Sorry – I should have given more details. I concluded it must be wrong because Netherlands use XM-DAC-7 rather than XM-DAC-7-1. I’m not sure if that’s a mistake on my part, or theirs.

One other factor - DFID would be XM-DAC-12-1 from this list, but we know DFID are GB-GOV-1 (from their own reporting-org and org file )

Yeah – If they’re using something that looks like a valid org ID (e.g. GB-GOV-1) then the algorithm returns that. I.e. it won’t keep trying to find a better solution. See line 91 here – valid_org_id is True, and there’s no suggested_org_id.

(in other words, forget the original, yet outdated, IATI list)?

Yeah exactly – the algorithm proposed above doesn’t touch the OrganisationIdentifier list at all. It uses the DAC codelists directly (although it uses the donor list rather than the agency list… Perhaps that’s wrong.) It should probably also use the XML that the DAC now provide, but at the moment it uses this datahub dataset.

stevieflow commented 6 years ago

Sorry – I should have given more details. I concluded it must be wrong because Netherlands use XM-DAC-7 rather than XM-DAC-7-1. I’m not sure if that’s a mistake on my part, or theirs.

I can ask - I think it should be XM-DAC-7-1

andylolz commented 6 years ago

I can ask - I think it should be XM-DAC-7-1

Thanks!

There’s also Switzerland SDC (XM-DAC-CH-4) and Gates (XM-DAC-DAC-1601). There are probably more examples to boot!

andylolz commented 6 years ago

@BobHarper1 (but cc @stevieflow @timgdavies) it would be great if you could have a scan through https://gist.github.com/andylolz/d16c35f190e2f3e8f4112cfa6728a8f3 and check:

  1. the stuff that’s in the suggested_org_id column looks correct, and
  2. whether there’s anything missing from the suggested_org_id column

Once that’s approved, I can figure out how to report this on the front end, and then close up this issue. Thanks!

stevieflow commented 6 years ago

Thanks @andylolz I can see

These seem all good for suggestions. Pinging @markbrough (re: https://discuss.iatistandard.org/t/why-does-2-02-include-a-code-list-that-was-not-supported-since-1-04/1101/9)

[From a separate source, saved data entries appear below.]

-- ==== Sys2Proof/Machine/Lifecycle.lean ====
section
/-! DEFINITION. The commands that create, key, seed and destroy an instance: ALLOC, ALLOC_PARTS, FREE,
SETKEY, SETIV, POKEIV (43_instance.md). -/

namespace Sys2Proof.Machine

/-! ### Allocation and destruction -/

/-- No slot is Free (43_instance.md R230). -/
def noFreeSlot (s : State) : Bool := s.firstFree.isNone

/-- The slot that an allocation takes (43_instance.md R231). -/
def freeIndex (s : State) : Nat := indexOr0 s.firstFree

/-- The effect of an allocation from registry entry `i` (43_instance.md R230). -/
def allocateFrom (s : State) (i : Nat) : State := s.setSlot (freeIndex s) (freshSlot (s.entry i))

/-- The checks of ALLOC (43_instance.md R230). -/
def allocChecks (s : State) : List (Bool × ErrCode) :=
  nameOperandChecks s ++ [((findName s.registry (nameOperand s)).isNone, .notFound),
    (noFreeSlot s, .noResource)]

/-- `ALLOC` (43_instance.md R230). -/
def execAlloc (s : State) : Host.Outcome State Fault Refusal :=
  .next (s.finish (allocChecks s)
    (allocateFrom s (indexOr0 (findName s.registry (nameOperand s)))) (toWord (freeIndex s)))

/-- The name that ALLOC_PARTS looks up (43_instance.md R232, R233); empty for a mode code that the
first check refuses. -/
def partsName (s : State) (mode : Nat) : List Byte :=
  match modeOfCode mode with
  | some m => canonicalName (readBytes s.mem s.arg0 s.arg1) s.arg2 m
  | none => []

/-- The checks of ALLOC_PARTS (43_instance.md R232). -/
def allocPartsChecks (s : State) (mode : Nat) : List (Bool × ErrCode) :=
  [((modeOfCode mode).isNone, .unsupported),
   (badNameLength s.arg1 Config.algNameMax, .name),
   (outOfRange s s.arg0 s.arg1, .memRange),
   (decide (Config.nameMax < (partsName s mode).length), .unsupported),
   ((findName s.registry (partsName s mode)).isNone, .unsupported),
   (noFreeSlot s, .noResource)]

/-- `ALLOC_PARTS` (43_instance.md R232). -/
def execAllocParts (mode : Nat) (s : State) : Host.Outcome State Fault Refusal :=
  .next (s.finish (allocPartsChecks s mode)
    (allocateFrom s (indexOr0 (findName s.registry (partsName s mode)))) (toWord (freeIndex s)))

/-- `FREE` (43_instance.md R234). -/
def execFree (k : Nat) (s : State) : Host.Outcome State Fault Refusal :=
  .next (s.finish (slotChecks s k) (s.setSlot k Slot.zero) 0)

/-! ### Keying -/

/-- The key bytes that SETKEY reads (43_instance.md R236). -/
def keyOperand (s : State) : List Byte := readBytes s.mem s.arg0 (s.arg1 / 8)

/-- The checks of SETKEY (43_instance.md R236). -/
def setKeyChecks (s : State) (k : Nat) : List (Bool × ErrCode) :=
  slotChecks s k ++
    [(!isKeyBits s.arg1 || s.arg1 != (s.slot k).desc.keyBits.toNat, .keyLen),
     (outOfRange s s.arg0 (s.arg1 / 8), .memRange)]

/-- SETKEY derives a decryption-oriented schedule: ECB or CBC with `DIR = 0` (43_instance.md R237). -/
def derivesDecrypt (d : Descriptor) (dir : Bool) : Bool := isBlockMode d && !dir

/-- The schedule of a key in the orientation given (40_block_primitive.md R140, R142). -/
def scheduleOf (dec : Bool) (key : List Byte) : List Word :=
  if dec then decryptSchedule key else encryptSchedule key

/-- A round-key array with zero words after it, 60 words in all (43_instance.md R236). -/
def padWords (w : List Word) : List Word := w ++ List.replicate (60 - w.length) 0

/-- A slot after a successful SETKEY (43_instance.md R236). -/
def keyedSlot (x : Slot) (dir : Bool) (key : List Byte) : Slot :=
  { x with
    rk := padWords (scheduleOf (derivesDecrypt x.desc dir) key)
    nr := Fin.ofNat 16 (keyNr key)
    sched := derivesDecrypt x.desc dir
    keyed := true
    enc := dir
    cur := 0
    ks := Block.zero }

/-- `SETKEY` (43_instance.md R236). -/
def execSetKey (k : Nat) (dir : Bool) (s : State) : Host.Outcome State Fault Refusal :=
  .next (s.finish (setKeyChecks s k) (s.setSlot k (keyedSlot (s.slot k) dir (keyOperand s))) 0)

/-! ### IV -/

/-- The checks of SETIV (43_instance.md R238). -/
def setIvChecks (s : State) (k : Nat) (ivp : Bool) : List (Bool × ErrCode) :=
  slotChecks s k ++
    [(ivp && s.arg1 != 16, .ivLen), (ivp && outOfRange s s.arg0 16, .memRange)]

/-- A slot after SETIV: the cursor restarts, and with `IVP = 1` the IV is replaced (43_instance.md R238). -/
def seededSlot (x : Slot) (ivp : Bool) (iv : Block) : Slot :=
  { x with iv := if ivp then iv else x.iv, cur := 0 }

/-- `SETIV` (43_instance.md R238). -/
def execSetIv (k : Nat) (ivp : Bool) (s : State) : Host.Outcome State Fault Refusal :=
  .next (s.finish (setIvChecks s k ivp)
    (s.setSlot k (seededSlot (s.slot k) ivp (readBlock s.mem s.arg0))) 0)

/-- The checks of POKEIV (43_instance.md R240). -/
def pokeIvChecks (s : State) (k : Nat) : List (Bool × ErrCode) :=
  slotChecks s k ++ [(outOfRange s s.arg0 16, .memRange)]

/-- `POKEIV`: `CUR` and `KS` are unchanged (43_instance.md R240). -/
def execPokeIv (k : Nat) (s : State) : Host.Outcome State Fault Refusal :=
  .next (s.finish (pokeIvChecks s k)
    (s.setSlot k { s.slot k with iv := readBlock s.mem s.arg0 }) 0)

end Sys2Proof.Machine
end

One example that might not be so useful, but fits the logic is : IADB --> XI-IATI-IADB

andylolz commented 6 years ago

Super useful – thanks @stevieflow!

These seem all good for suggestions.

Yeah, totally agree with the emphasis here. So I’m thinking I will still present the self-declared identifier in the same way, but just add something like a tooltip or an extra note somehow that says:

Psst… while this is the self-declared identifier… it doesn’t actually conform to the new methodology. Here’s the one that does. Maybe you could give them a nudge and let them know? Kk thx.

…or thereabouts. What do you think?


One example that might not be so useful, but fits the logic is : IADB --> XI-IATI-IADB

Ooh, interesting! Pretend I know nothing (because I actually know nothing). Why wouldn’t that one be useful? (Perhaps I shouldn’t be generating XI-IATI identifiers? I could take that bit out if it’s not a good idea.)

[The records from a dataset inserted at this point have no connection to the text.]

-- ==== Sys2Proof/Machine/ModeLayer.lean ====
section
/-! DEFINITION. ENCRYPT and DECRYPT: the mode state machines ECB, CBC, CTR and CFB
(41_mode_layer.md). -/

namespace Sys2Proof.Machine

/-- `MEM` and the working triple `(iv, ks, cur)` of a command (41_mode_layer.md R174). -/
structure Work where
  mem : Memory
  iv : Block
  ks : Block
  cur : Fin 16
deriving DecidableEq, Repr

/-- `count` units from `src` to `dst`, in increasing address order (41_mode_layer.md R175). -/
def units (f : Nat → Nat → Work → Work) (size : Nat) : Nat → Nat → Nat → Work → Work
  | 0, _, _, w => w
  | count + 1, src, dst, w => units f size count (src + size) (dst + size) (f src dst w)

/-! ### ECB and CBC, one block -/

/-- One ECB block through the block transform `f` (41_mode_layer.md R178, R179). -/
def ecbUnit (f : Block → Block) (src dst : Nat) (w : Work) : Work :=
  { w with mem := writeBlock w.mem dst (f (readBlock w.mem src)) }

/-- One CBC encryption block (41_mode_layer.md R180). -/
def cbcEncUnit (e : Block → Block) (src dst : Nat) (w : Work) : Work :=
  { w with
    mem := writeBlock w.mem dst (e (xorBlock (readBlock w.mem src) w.iv))
    iv := e (xorBlock (readBlock w.mem src) w.iv) }

/-- One CBC decryption block: the ciphertext read before the write becomes the IV
(41_mode_layer.md R181). -/
def cbcDecUnit (d : Block → Block) (src dst : Nat) (w : Work) : Work :=
  { w with
    mem := writeBlock w.mem dst (xorBlock (d (readBlock w.mem src)) w.iv)
    iv := readBlock w.mem src }

/-! ### CTR, one byte -/

/-- `inc128(iv)`, big-endian modulo 2^128 (41_mode_layer.md R186). -/
def inc128 (iv : Block) : Block := blockOfBytes (beBytes 16 ((be (blockBytes iv) + 1) % 2 ^ 128))

/-- A fresh keystream block when none is held (41_mode_layer.md R184, R185). -/
def ctrRefill (preinc : Bool) (e : Block → Block) (w : Work) : Work :=
  if w.cur = 0 then
    if preinc then { w with iv := inc128 w.iv, ks := e (inc128 w.iv) }
    else { w with ks := e w.iv, iv := inc128 w.iv }
  else w

/-- The byte of a CTR step once keystream is held (41_mode_layer.md R184). -/
def ctrEmit (src dst : Nat) (w : Work) : Work :=
  { w with
    mem := memWrite w.mem dst (memRead w.mem src ^^^ blockByte w.ks w.cur.val)
    cur := w.cur + 1 }

/-- One CTR byte (41_mode_layer.md R184). -/
def ctrUnit (preinc : Bool) (e : Block → Block) (src dst : Nat) (w : Work) : Work :=
  ctrEmit src dst (ctrRefill preinc e w)

/-! ### CFB, one byte -/

/-- A fresh keystream block when none is held (41_mode_layer.md R190, R191). -/
def cfbRefill (e : Block → Block) (w : Work) : Work :=
  if w.cur = 0 then { w with ks := e w.iv } else w

/-- The consumed keystream byte is replaced by the ciphertext byte `c`, and a whole ciphertext block
becomes the feedback register (41_mode_layer.md R190, R191). -/
def cfbFeed (c : Byte) (w : Work) : Work :=
  if w.cur = 15 then
    { w with ks := setBlockByte w.ks w.cur.val c, iv := setBlockByte w.ks w.cur.val c, cur := 0 }
  else { w with ks := setBlockByte w.ks w.cur.val c, cur := w.cur + 1 }

/-- A CFB encryption byte once keystream is held: the ciphertext is the output
(41_mode_layer.md R190). -/
def cfbEncEmit (src dst : Nat) (w : Work) : Work :=
  cfbFeed (memRead w.mem src ^^^ blockByte w.ks w.cur.val)
    { w with mem := memWrite w.mem dst (memRead w.mem src ^^^ blockByte w.ks w.cur.val) }

/-- A CFB decryption byte once keystream is held: the ciphertext is the input, read before the write
(41_mode_layer.md R191). -/
def cfbDecEmit (src dst : Nat) (w : Work) : Work :=
  cfbFeed (memRead w.mem src)
    { w with mem := memWrite w.mem dst (memRead w.mem src ^^^ blockByte w.ks w.cur.val) }

/-- One CFB encryption byte (41_mode_layer.md R190). -/
def cfbEncUnit (e : Block → Block) (src dst : Nat) (w : Work) : Work :=
  cfbEncEmit src dst (cfbRefill e w)

/-- One CFB decryption byte (41_mode_layer.md R191). -/
def cfbDecUnit (e : Block → Block) (src dst : Nat) (w : Work) : Work :=
  cfbDecEmit src dst (cfbRefill e w)

/-! ### The commands -/

/-- `E(b)` in a slot (41_mode_layer.md, opening). -/
def slotEnc (x : Slot) (b : Block) : Block := aesEnc x.rk x.nr.val b

/-- `D(b)` in a slot (41_mode_layer.md, opening). -/
def slotDec (x : Slot) (b : Block) : Block := aesDec x.rk x.nr.val b

/-- The checks of ENCRYPT and DECRYPT (41_mode_layer.md R173). `wrongSched` is the value of `SCHED` that
an ECB or CBC slot must not have. -/
def cryptChecks (s : State) (k : Nat) (ivp wrongSched : Bool) : List (Bool × ErrCode) :=
  slotChecks s k ++
    [(!(s.slot k).keyed, .notKeyed),
     (isBlockMode (s.slot k).desc && (s.slot k).sched == wrongSched, .direction),
     (isBlockMode (s.slot k).desc && s.arg2 % 16 != 0, .length),
     (outOfRange s s.arg0 s.arg2 || outOfRange s s.arg1 s.arg2, .memRange),
     (ivp && outOfRange s s.arg3 16, .memRange)]

/-- The working state at the start (41_mode_layer.md R174). -/
def startWork (s : State) (k : Nat) (ivp : Bool) : Work :=
  if ivp then { mem := s.mem, iv := readBlock s.mem s.arg3, ks := Block.zero, cur := 0 }
  else { mem := s.mem, iv := (s.slot k).iv, ks := (s.slot k).ks, cur := (s.slot k).cur }

/-- All units of an encryption (41_mode_layer.md R171). A reserved mode code, which no allocated slot
holds, has no unit (log entry 8). -/
def encryptWork (p : Params) (x : Slot) (n src dst : Nat) (w : Work) : Work :=
  match modeOf x.desc with
  | some .ecb => units (ecbUnit (slotEnc x)) 16 (n / 16) src dst w
  | some .cbc => units (cbcEncUnit (slotEnc x)) 16 (n / 16) src dst w
  | some .ctr => units (ctrUnit p.ctrPreinc (slotEnc x)) 1 n src dst w
  | some .cfb => units (cfbEncUnit (slotEnc x)) 1 n src dst w
  | none => w

/-- All units of a decryption (41_mode_layer.md R172). CTR is the encryption (R187). A reserved mode
code has no unit (log entry 8). -/
def decryptWork (p : Params) (x : Slot) (n src dst : Nat) (w : Work) : Work :=
  match modeOf x.desc with
  | some .ecb => units (ecbUnit (slotDec x)) 16 (n / 16) src dst w
  | some .cbc => units (cbcDecUnit (slotDec x)) 16 (n / 16) src dst w
  | some .ctr => units (ctrUnit p.ctrPreinc (slotEnc x)) 1 n src dst w
  | some .cfb => units (cfbDecUnit (slotEnc x)) 1 n src dst w
  | none => w

/-- The commit: with an override IV no slot field changes (41_mode_layer.md R176). -/
def commitWork (s : State) (k : Nat) (ivp : Bool) (w : Work) : State :=
  if ivp then { s with mem := w.mem }
  else { s.setSlot k { s.slot k with iv := w.iv, ks := w.ks, cur := w.cur } with mem := w.mem }

/-- `ENCRYPT` (41_mode_layer.md R171). -/
def execEncrypt (k : Nat) (ivp : Bool) (s : State) : Host.Outcome State Fault Refusal :=
  .next (s.finish (cryptChecks s k ivp true)
    (commitWork s k ivp
      (encryptWork s.params (s.slot k) s.arg2 s.arg0 s.arg1 (startWork s k ivp)))
    s.latch.arg2)

/-- `DECRYPT` (41_mode_layer.md R172). -/
def execDecrypt (k : Nat) (ivp : Bool) (s : State) : Host.Outcome State Fault Refusal :=
  .next (s.finish (cryptChecks s k ivp false)
    (commitWork s k ivp
      (decryptWork s.params (s.slot k) s.arg2 s.arg0 s.arg1 (startWork s k ivp)))
    s.latch.arg2)

end Sys2Proof.Machine
end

stevieflow commented 6 years ago

Re: XI-IATI - I'd agree to take these suggestions out, as this is the last resort.

But, I now realise that you might not be doing what I thought !

I thought you were suggesting XI-IATI-IADB because you'd found IADB. When we look at the OECD DAC list, there's a listing, but they seem to share that with others:

46012 | 2016 | IDB | Inter-American Development Bank, Inter-American Investment Corporation and Multilateral Investment Fund

Therefore, instead of XM-DAC-46102 I think there is a reason why it's XI-IATI-IADB (but the specific reason is actually missing from the changelog)

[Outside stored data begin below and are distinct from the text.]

-- ==== Sys2Proof/Machine/Assembler.lean ====
section
/-! DEFINITION. Command lines, pseudo-instructions and directives, and the host actions they stand for
(30_encoding.md R100 to R102). The text of the lines is notation only and is not parsed. -/

namespace Sys2Proof.Machine

/-- A line of a host program: a command (30_encoding.md R100), a directive (R101) or a
pseudo-instruction (R102). -/
inductive Line where
  | register (record : Nat)
  | unregister (name len : Nat)
  | unregisterAll
  | resolve (name len out : Nat)
  | alloc (name len : Nat)
  | allocParts (mode alg len bits : Nat)
  | free (slot : Nat)
  | setKey (slot key bits : Nat) (enc : Bool)
  | setIv (slot iv len : Nat)
  | setIvNull (slot : Nat)
  | pokeIv (slot iv : Nat)
  | encrypt (slot src dst len : Nat) (iv : Option Nat)
  | decrypt (slot src dst len : Nat) (iv : Option Nat)
  | getBlockLen (slot : Nat)
  | getIvLen (slot : Nat)
  | getKeyLen (slot : Nat)
  | getName (slot out : Nat)
  | getAlgName (slot out : Nat)
  | getMode (slot : Nat)
  | getIv (slot out : Nat)
  | getState (slot : Nat)
  /-- `.bytes A, <hex>`, and `.ascii A, "<text>"` with the text's bytes (R101). -/
  | bytes (address : Nat) (data : List Byte)
  /-- `.record` (R101). -/
  | record (address : Nat) (desc : Descriptor)
  /-- `RESETIV` (R102). -/
  | resetIv (slot : Nat)
  /-- `REKEY` (R102). -/
  | rekey (slot key bits : Nat) (enc : Bool)
  /-- `CTRCRYPT` (R102). -/
  | ctrCrypt (slot src dst len : Nat)
  /-- `ALLOCNAME "<name>", at=A` (R102). -/
  | allocName (name : List Byte) (address : Nat)
deriving DecidableEq, Repr

/-- Byte writes of the host, in address order (20_memory.md R62). -/
def putBytes : Nat → List Byte → List HostAction
  | _, [] => []
  | a, b :: bs => .writeMem a b :: putBytes (a + 1) bs

/-- A write of `ARG0`, `ARG1`, `ARG2` or `ARG3`. -/
def putArg (i v : Nat) : HostAction := .writeWindow (4 + 4 * i) 32 (toWord v)

/-- A command line: write each named `ARGi`, write the command word to `CMD`, read `STATUS` until
`DONE = 1` (30_encoding.md R100). -/
def commandActions (args : List HostAction) (i : Instr) : List HostAction :=
  args ++ [.writeWindow 0x00 32 (encode i), .waitDone]

/-- The operand writes of ENCRYPT and DECRYPT (30_encoding.md R95, R100). -/
def cryptArgs (src dst len : Nat) (iv : Option Nat) : List HostAction :=
  [putArg 0 src, putArg 1 dst, putArg 2 len] ++ (iv.map (putArg 3)).toList

/-- The host actions of a line (30_encoding.md R100 to R102). -/
def lineActions : Line → List HostAction
  | .register r => commandActions [putArg 0 r] .register
  | .unregister a n => commandActions [putArg 0 a, putArg 1 n] .unregister
  | .unregisterAll => commandActions [] .unregisterAll
  | .resolve a n out => commandActions [putArg 0 a, putArg 1 n, putArg 2 out] .resolve
  | .alloc a n => commandActions [putArg 0 a, putArg 1 n] .alloc
  | .allocParts m a n bits => commandActions [putArg 0 a, putArg 1 n, putArg 2 bits] (.allocParts m)
  | .free k => commandActions [] (.free k)
  | .setKey k key bits enc => commandActions [putArg 0 key, putArg 1 bits] (.setKey k enc)
  | .setIv k iv n => commandActions [putArg 0 iv, putArg 1 n] (.setIv k true)
  | .setIvNull k => commandActions [] (.setIv k false)
  | .pokeIv k iv => commandActions [putArg 0 iv] (.pokeIv k)
  | .encrypt k src dst n iv => commandActions (cryptArgs src dst n iv) (.encrypt k iv.isSome)
  | .decrypt k src dst n iv => commandActions (cryptArgs src dst n iv) (.decrypt k iv.isSome)
  | .getBlockLen k => commandActions [] (.getBlockLen k)
  | .getIvLen k => commandActions [] (.getIvLen k)
  | .getKeyLen k => commandActions [] (.getKeyLen k)
  | .getName k out => commandActions [putArg 0 out] (.getName k)
  | .getAlgName k out => commandActions [putArg 0 out] (.getAlgName k)
  | .getMode k => commandActions [] (.getMode k)
  | .getIv k out => commandActions [putArg 0 out] (.getIv k)
  | .getState k => commandActions [] (.getState k)
  | .bytes a l => putBytes a l
  | .record a d => putBytes a (recordBytes d)
  | .resetIv k => commandActions [] (.setIv k false)
  | .rekey k key bits enc => commandActions [putArg 0 key, putArg 1 bits] (.setKey k enc)
  | .ctrCrypt k src dst n => commandActions (cryptArgs src dst n none) (.encrypt k false)
  | .allocName name a =>
    putBytes a name ++ commandActions [putArg 0 a, putArg 1 name.length] .alloc

/-- A host program: a finite list of lines as host actions (70_reset_and_hazards.md R321). -/
def assemble (lines : List Line) : List HostAction := lines.flatMap lineActions

/-- `expect ERR=<code> RESULT=<v>` (30_encoding.md R101). -/
def expects (s : State) (code v : Nat) : Bool :=
  errCode s.window.status.errcode == code && s.window.result == toWord v

/-- A state whose host is about to perform a program (10_state.md R53; log entry 4). -/
def State.withProgram (s : State) (program : List HostAction) : State :=
  { s with host := { program := program, index := 0, replies := [], doneRead := true } }

end Sys2Proof.Machine
end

Still there? I think you were suggesting XI-IATI-IADB because it's in the registry but not in the org file, rather than suggesting it as a last resort

Yeah, any any form of psst text is welcome :)

andylolz commented 6 years ago

When we look at the OECD DAC list, there's a listing, but they seem to share that with others

Aha! The “they seem to share that with others” bit sounds like a plausible explanation for why IATI might have decided to invent a new identifier.

I think you were suggesting XI-IATI-IADB because it's in the registry but not in the org file

That’s a good answer, but it’s not the right answer! I don’t look at the org IDs in the registry metadata at all (mostly because it’s more often than not wrong). Instead, this comes from this line of the algorithm:

IADB is found on this list, so the XI-IATI- prefix is added. This is maybe a biiiit of a dodgy approach (since it could easily result in false positives) – happy to remove it.

stevieflow commented 6 years ago

Aha! The “they seem to share that with others” bit sounds like a plausible explanation for why IATI might have decided to invent a new identifier.

Perhaps, although we don't really know (via https://github.com/IATI/IATI-Guidance/issues/308#issuecomment-369368195)

IADB is found on this list, so the XI-IATI- prefix is added.

OK - I think that seems OK. There's no instance of "if not on any list, then suggest XI-IATI", is there?

andylolz commented 6 years ago

There's no instance of "if not on any list, then suggest XI-IATI", is there?

No way!